/-- The sections of an IIR stage from section i on. -/
def sections (c : ChStage) : Nat → Nat → Int → List Int × Int × Bool
  | 0, _, x => ([], x, false)
  | n + 1, i, x =>
    let k := (List.range 5).map fun j => c.coef (5 * i + j)
    let (y, a, b, h) := biquad k x (nth 0 c.st (2 * i)) (nth 0 c.st (2 * i + 1))
    let (st, z, h') := sections c n (i + 1) y
    (a :: b :: st, z, h || h')

/-- One input sample through a stage: the new stage, its output sample with the index at its rate, saturation (R143-R146). -/
def stageStep (c : ChStage) (rate : Rat) (idx : Nat) (x : Int) : ChStage × Option (Nat × Int) × Bool :=
  match c.kind with
  | 1 =>
    let line := (x :: c.st).take c.length
    let c := { c with st := line }
    if idx % c.dec = c.dec - 1 then
      let (y, h) := satS (rsum ((List.range c.length).map fun i => c.coef i * ((nth 0 line i : Int) : Rat)))
      (c, some (idx / c.dec, y), h)
    else (c, none, false)
  | 2 =>
    let (st, y, h) := sections c c.length 0 x
    ({ c with st := st }, some (idx, y), h)
  | 3 =>
    let (y, a, b, h) := biquad (c.notch rate) x (nth 0 c.st 0) (nth 0 c.st 1)
    ({ c with st := [a, b] }, some (idx, y), h)
  | _ =>
    let y0 := nth 0 c.st 0
    let (y, h) := satS ((y0 : Rat) + c.alpha rate * ((x - y0 : Int) : Rat))
    ({ c with st := [y] }, some (idx, y), h)

/-! Characterisation (Table 6-2, R147). -/

/-- Pole radius of a section. -/
def sectionRadius (a1 a2 : Rat) : Rat :=
  let d := a1 * a1 - 4 * a2
  if d < 0 then rsqrt a2 else (rabs a1 + rsqrt d) / 2
/-- Both poles of a section lie inside radius r (exact test). -/
def polesInside (r a1 a2 : Rat) : Bool := decide (rabs a2 < r * r) && decide (rabs a1 * r < r * r + a2)

/-- 12 ln 2 over -ln ρ, rounded up. -/
def decaySamples (rho : Rat) : Nat := (8318 / 1000 / -(Config.ln rho)).ceil.toNat

/-- Settling of a stage in its input samples. -/
def ChStage.settle (c : ChStage) (rate : Rat) : Nat :=
  match c.kind with
  | 1 => c.length - 1
  | 2 => max c.declared (decaySamples (((List.range c.length).map fun i => sectionRadius (c.coef (5 * i + 3)) (c.coef (5 * i + 4))).foldl rmax 0))
  | 3 => decaySamples (1 - Config.pi * c.b / rate)
  | _ => decaySamples (1 - c.alpha rate)

/-- Group delay in samples of the polynomial Σ p_n z^-n at ω. -/
def polyDelay (p : List Rat) (w : Rat) : Rat :=
  let n := List.range p.length
  let re := rsum (n.map fun (i : Nat) => vget p i * Config.cos (w * i))
  let im := -(rsum (n.map fun (i : Nat) => vget p i * Config.sin (w * i)))
  let re1 := rsum (n.map fun (i : Nat) => (i : Rat) * vget p i * Config.cos (w * i))
  let im1 := -(rsum (n.map fun (i : Nat) => (i : Rat) * vget p i * Config.sin (w * i)))
  let m := re * re + im * im
  if m = 0 then Config.nullDelay w else (re1 * re + im1 * im) / m

/-- Group delay of a stage in its input samples at the reference frequency. -/
def ChStage.delay (c : ChStage) (rate ref : Rat) : Rat :=
  let w := 2 * Config.pi * ref / rate
  match c.kind with
  | 1 =>
    if c.variant = 0 then ((c.length - 1 : Nat) : Rat) / 2
    else polyDelay ((List.range c.length).map c.coef) w
  | 2 => rsum ((List.range c.length).map fun i =>
      polyDelay ((List.range 3).map fun j => c.coef (5 * i + j)) w - polyDelay [1, c.coef (5 * i + 3), c.coef (5 * i + 4)] w)
  | 3 =>
    let k := c.notch rate
    polyDelay (k.take 3) w - polyDelay (1 :: k.drop 3) w
  | _ =>
    let a := c.alpha rate
    if ref = 0 then (1 - a) / a else -(polyDelay [1, a - 1] w)

/-- Cycles of a stage for `n` inputs in a frame, and its outputs in the busiest frame. -/
def ChStage.cycles (c : ChStage) (n : Nat) : Nat × Nat :=
  match c.kind with
  | 1 => let out := (n + c.dec - 1) / c.dec
         (out * ((c.length + 3) / 4 + 2), out)
  | 2 => (3 * c.length * n, n)
  | 3 => (3 * n, n)
  | _ => (n, n)

/-- Stage input rates along a chain. -/
def stageRates : List ChStage → Rat → List Rat
  | [], r => [r]
  | c :: t, r => r :: stageRates t (r / c.dec)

^^^^^^^^^^^^^^^^

• What is being asked: Display each line of the data where "decaySamples" occurs.

• Solution:
def decaySamples (rho : Rat) : Nat := (8318 / 1000 / -(Config.ln rho)).ceil.toNat
  | 2 => max c.declared (decaySamples (((List.range c.length).map fun i => sectionRadius (c.coef (5 * i + 3)) (c.coef (5 * i + 4))).foldl rmax 0))
  | 3 => decaySamples (1 - Config.pi * c.b / rate)
  | _ => decaySamples (1 - c.alpha rate)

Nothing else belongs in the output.